Just Cause 2 Review
Publisher: Eidos
Platforms: PC, Xbox 360, PS3
UK Price (as reviewed): £39.99 (incl. VAT)
US Price (as reviewed): $49.99 (Excl. Tax)
We normally have a rule that, unlike the rest of the site, games reviews shouldn’t have any graphs in them. It’s not for any real reason per se, just that Joe isn’t really good at making graphs. He gets the lines all wobbly. So, you’ll just have to imagine it when we say that our experience with
Just Cause 2 could be most simply conveyed by an S-curve on a graph – first dipping low, then rising high.
To understand that first dip you need to get a good grip on what exactly
Just Cause 2 is, because it isn’t really a game in any real, contemporary sense. Modern games have a depth of either story or mechanics which make them engaging to players, even if that only goes as far as the block-matching of
Tetris.
Just Cause 2 doesn’t have any of that – so, what is it?
Where's my sniper rifle?
Just Cause 2 is an explosion generator, that’s what. It’s the game-equivalent of an Arnie movie; the type of thing you watch because of the big, pretty lights and nothing else. The story is negligible to the point that you’d only notice it if you got a papercut from the script and the characters are a bunch of unsympathetic arseholes that make you want to turn the speakers off. It’s only the chance to see something new go boom that keeps you playing.
So, what makes
Just Cause 2 such a slow-burner on the enjoyment graph is the fact that the developers don’t embrace that immediately. They’ve chosen to start the game off with a big injection of storyline and fetch quests, throwing the occasional awkward gunfight in there to placate you while the necessary blunders are dealt with. There’s the occasional parachute jump to further liven it up, but even that is rendered a little disappointing by the fact that you are, at that point, still learning how best to control your character, Agent Rico.
The story, by the way, is both simple and boring and doesn’t really merit the big find-the-memory-cards sequence that Avalanche opens the game with. We’ll get it out of the way quickly, because it’s not something we need to dwell on.
This isn't going to end well
Basically, there’s a fictional country called Panau which has always been allied with the US. The president is assassinated and replaced with his sadistic son, who promptly stops sending the usual oil tribute to the US, so you get sent in to find out what’s going on and (eventually) overthrow him.

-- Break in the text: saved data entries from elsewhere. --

-- ==== Sys2Proof/Machine/DeadTime.lean ====
section
/-! DEFINITION. Acquisition and record states, the records of the ACTIVE image, and dead time (08 Table 8-9, 09 Table 9-9, R292). -/

namespace Sys2Proof.Machine

/-- MRS states (08 Table 8-9). -/
abbrev Mrs.noImage : Nat := 0
abbrev Mrs.stopped : Nat := 1
abbrev Mrs.starting : Nat := 2
abbrev Mrs.running : Nat := 3
abbrev Mrs.stopping : Nat := 4

/-- The acquisition state. -/
def State.acq (s : State) : Nat := s.fld F.MRS_STATUS.STATE

/-- Record states (09 Table 9-9). -/
abbrev Cap.idle : Nat := 0
abbrev Cap.armed : Nat := 1
abbrev Cap.triggered : Nat := 2
abbrev Cap.closing : Nat := 3
abbrev Cap.rearm : Nat := 4

/-- The state of a capture record. -/
def State.capSt (s : State) (r : Nat) : Nat := s.fld (F.STU_RECr_STATE.STATE r)

/-- Record definitions of the ACTIVE image. -/
def State.recDefs (s : State) : List RecDef := imgRecords s.sil.active
def State.recDef (s : State) (r : Nat) : Option RecDef := s.recDefs[r]?
def State.recIds (s : State) : List Nat := List.range s.recDefs.length

/-- Records bound to a zone. -/
def State.bound (s : State) (z : Nat) : List Nat :=
  s.recIds.filter (fun r => match s.recDef r with | some d => d.zone == z | none => false)

def ZoneDead.fresh : ZoneDead := ⟨none, 0, 0, 0⟩
def State.zdead (s : State) (z : Nat) : ZoneDead := tabGet (fun _ => ZoneDead.fresh) s.stu.deads z
def State.setZdead (s : State) (z : Nat) (x : ZoneDead) : State :=
  { s with stu := { s.stu with deads := tabPut (fun _ => ZoneDead.fresh) s.stu.deads z x } }

/-- A zone is dead. -/
def State.zoneDead (s : State) (z : Nat) : Bool :=
  s.acq == Mrs.running && !(s.bound z).isEmpty
    && (s.bound z).all (fun r => s.capSt r != Cap.armed && s.capSt r != Cap.triggered)

/-- Dead time of a zone is kept up to the current instant. -/
def State.settleDead (s : State) (z : Nat) : State :=
  let d := s.zdead z
  let add := match d.since with | some t => s.now - t | none => 0
  let d1 : ZoneDead := { d with samples := d.samples + add, since := if s.zoneDead z then some s.now else none }
  if d1 = d then s else s.setZdead z d1

/-- Dead time of every zone with a record. -/
def State.settleDeads (s : State) : State :=
  ((s.recDefs.map (·.zone)).eraseDups).foldl State.settleDead s

end Sys2Proof.Machine
end

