/-! ### Checks (R147) -/

/-- The FAFE's checks in offset order. -/
def fafeCheck (f : Fld → Nat) : Option Nat :=
  let en := f F.FAFE_CFG.CONV_EN
  let n := f F.FAFE_PROFILE_COUNT.N
  let s := f F.MRS_PERIOD.T / 2 ^ f F.PGU_TONE_CFG.K_CODE
  let prof := f F.FAFE_CFG.PROFILE_EN == 1
  let u (i : Nat) := f (F.FAFE_STEPi.U i)
  firstSome ([
    if bitAt en 0 != bitAt en 1 || bitAt en 2 != bitAt en 3 then some 2 else none,
    if n = 0 ∨ n > 16 then some 3 else none]
    ++ (List.range 2).map (fun w =>
      if f (F.FAFE_BLANKn_LEN.LEN w) ≠ 0 ∧ f (F.FAFE_BLANKn_POS.POS w) ≥ s then some (4 + 2 * w) else none)
    ++ (if !prof then [] else (List.range n).map (fun i =>
      if (i = 0 ∧ u 0 ≠ 0) ∨ (i ≠ 0 ∧ u i ≤ u (i - 1)) ∨ (i + 1 = n ∧ u i ≥ s) then some (0x10 + i) else none)))

/-- The FAFE reports a failed check; its state stays, and acquisition stops (R147, R120). -/
def State.fafeBadConfig (s : State) (d : Nat) : State :=
  (s.post .fafe AfeCode.badConfig d).acqFault AfeCode.badConfig Unit.fafe.top

/-- The PGA takes a code at an instant; one it has already is no step (R132). -/
def State.setPga (s : State) (t code : Nat) : State :=
  if code = s.afe.pga then s
  else { s with afe := { s.afe with pga := code, steps := (t :: s.afe.steps).take 4096 } }

/-- An image switch: a fixed code goes into force (R130); under acquisition the FAFE checks the new values. -/
def State.fafeSwitch (s0 : State) : State :=
  let p := readProfile s0.fld
  let s := if p.en ∨ s0.afe.oldProfile.isSome then s0 else s0.setPga s0.now p.fixed
  if s.acq = Mrs.running ∧ s.usesFast then
    match fafeCheck s.fld with
    | some d => s.fafeBadConfig d
    | none => s
  else s

/-! ### Blanking and saturation (R137-R140) -/

/-- BLANK_IN blanks the samples of an instant: the pin was at its active level 8.0 ns before (R137). -/
def State.blankInAt (s : State) (t : Nat) : Bool :=
  let level := match s.afe.blankEdges.find? (fun e => decide (e.1 + 10 ≤ t)) with
    | some e => e.2
    | none => false
  s.flag F.FAFE_CFG.BLANK_IN_EN && (level != s.flag F.FAFE_CFG.BLANK_IN_POL)

/-- A blanking window is open at an instant (R137). -/
def State.windowAt (s : State) (w t : Nat) : Bool :=
  let len := s.fld (F.FAFE_BLANKn_LEN.LEN w)
  let pos := s.fld (F.FAFE_BLANKn_POS.POS w)
  (s.mrs.frames.flatMap (fun f => (List.range f.cfg.k).map f.toneAt)).any (fun x =>
    decide (x + pos ≤ t) && decide (t < x + pos + len))

/-- A fast converter's sample of an instant is blanked: `n` is enabled, and BLANK_IN blanks or a window open then names it in MASK
(R137). -/
def State.fastBlank (s : State) (n u : Nat) : Bool :=
  bitAt (s.fld F.FAFE_CFG.CONV_EN) n &&
    (s.blankInAt u || (List.range 2).any (fun w => bitAt (s.fld (F.FAFE_BLANKn_LEN.MASK w)) n && s.windowAt w u))

/-- The medium samples of an instant are blanked: by BLANK_IN or in a FAFE window, with BLANK_FOLLOW (R140). DESIGN CHOICE (log entry
154): a window blanks them whichever fast converters its MASK names. -/
def State.medBlank (s : State) (u : Nat) : Bool :=
  s.flag F.MAFE_CFG.BLANK_FOLLOW && (s.blankInAt u || (List.range 2).any (fun w => s.windowAt w u))

/-- Edges older than the one that is in force at an instant are forgotten. -/
def pruneEdges (t : Nat) : List (Nat × Bool) → List (Nat × Bool)
  | [] => []
  | e :: rest => if e.1 + 10 ≤ t then [e] else e :: pruneEdges t rest

/-! ### Conversion and correction (R124-R129, R133, R136, R138) -/

/-- Full scale of a fast converter per PGA code in mV peak-to-peak (Table 4-2: 3 dB a code). -/
def fullScale (code : Nat) : Nat := ([1200, 850, 601, 426, 301, 213, 151, 107][code]?).getD 1200

/-- The code of fast converter `n` for an input in microvolts at an instant; -8192 and 8191 are the saturated codes (R126). One that is
off reads 0. -/
def State.fastCode (s : State) (n u : Nat) (v : Int) : Int :=
  if bitAt (s.fld F.FAFE_CFG.CONV_EN) n then
    satInt 14 (roundDiv (16384 * v) (1000 * fullScale (s.pgaAt u)) + Config.adcNoise n u)
  else 0

/-- Saturated codes of a width. -/
def satCode (w : Nat) (c : Int) : Bool := c == -(2 ^ (w - 1)) || c == 2 ^ (w - 1) - 1

/-- R133 with the factor of one polarisation of a PGA code. DESIGN CHOICE: ties and parts beyond 20 bits (log 177). -/
def correct (factor : Word) (z : Int × Int) : Int × Int :=
  let re := signed 16 (bitsOf factor 15 0)
  let im := signed 16 (bitsOf factor 31 16)
  (satInt 20 (roundDiv (16 * (z.1 * re - z.2 * im)) 16384), satInt 20 (roundDiv (16 * (z.1 * im + z.2 * re)) 16384))

/-- The fast sample of an instant from the four codes: corrected by the PGA code in force, then blanked (R133, R138). -/
def State.fastSample (s : State) (u : Nat) (codes : List Int) : FastSample :=
  let code (n : Nat) : Int := (codes[n]?).getD 0
  let sat (n : Nat) : Bool := satCode 14 (code n)
  let blank (n : Nat) : Bool := s.fastBlank n u
  let keep (n m : Nat) (z : Int × Int) : Int × Int := (if blank n then 0 else z.1, if blank m then 0 else z.2)
  let fx := s.reg (R.DDC_CORRc_X (s.pgaAt u))
  let fy := s.reg (R.DDC_CORRc_Y (s.pgaAt u))
  { x := keep 0 1 (correct fx (code 0, code 1)), y := keep 2 3 (correct fy (code 2, code 3))
    tap := keep 0 0 (correct fx (code 0, 0))
    sat := (sat 0 || sat 1, sat 2 || sat 3), blank := (blank 0 || blank 1, blank 2 || blank 3) }

/-- The code of medium converter `n` for an input in microvolts (R128). -/
def State.medCode (s : State) (n u : Nat) (v : Int) : Int :=
  if bitAt (s.fld F.MAFE_CFG.CH_EN) n then
    satInt 16 (roundDiv (65536 * v) (if bitAt (s.fld F.MAFE_CFG.RANGE) n then 500000 else 2000000) + Config.adcNoise (4 + n) u)
  else 0

/-- The medium sample of an instant: a blanked one counts as 0 (R140). -/
def State.medSample (s : State) (u : Nat) (v : List Int) : MedSample :=
  let b := s.medBlank u
  ⟨u, (List.range 4).map (fun n => let c := s.medCode n u ((v[n]?).getD 0); (if b then 0 else c, satCode 16 c)), b⟩

/-- Rows of parallel lists, at most `n`: what each converter's input was at one sample after another. -/
def rows : Nat → List (List Int) → List (List Int)
  | 0, _ => []
  | n + 1, l => if l.all List.isEmpty then [] else l.map (fun x => x.headD 0) :: rows n (l.map List.tail)

/-- The first instant of the medium grid at or after `u` (R127). -/
def medGrid (u : Nat) : Nat := u + ((Config.madcGrid 0).val + 5 - u % 5) % 5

There’s lots of chasing leads and searching for contacts and working for criminal factions, but really that’s all there is to it. A developing country stepped out of line and America needs to come along and put it back with an explosive, secret-agent bitchslap. It’s potentially a controversial topic, but Avalance and Eidos have approached it with such an air of nonchalance and matter-of-factness that it glosses right over any ethically dubious or morally interesting areas. Scathing political commentary this is
not.
It’d be easy to think that that’s a bad thing. The plot is definitely trite, cliched and bordering on self-parody – but remember that this is True Lies with a gamepad, not Citizen Kane: The Game. In that regard the plot is a piece of perfectly pitched player manipulation – it’s not overwordy and, once the opening sections are done with and you’re let off the leash, it drifts into the background most of the time.
All you need to remember is that your job as a secret agent is to blow stuff up, act like a chauvinist and look suitably unruffled when bailing out of a flaming helicopter.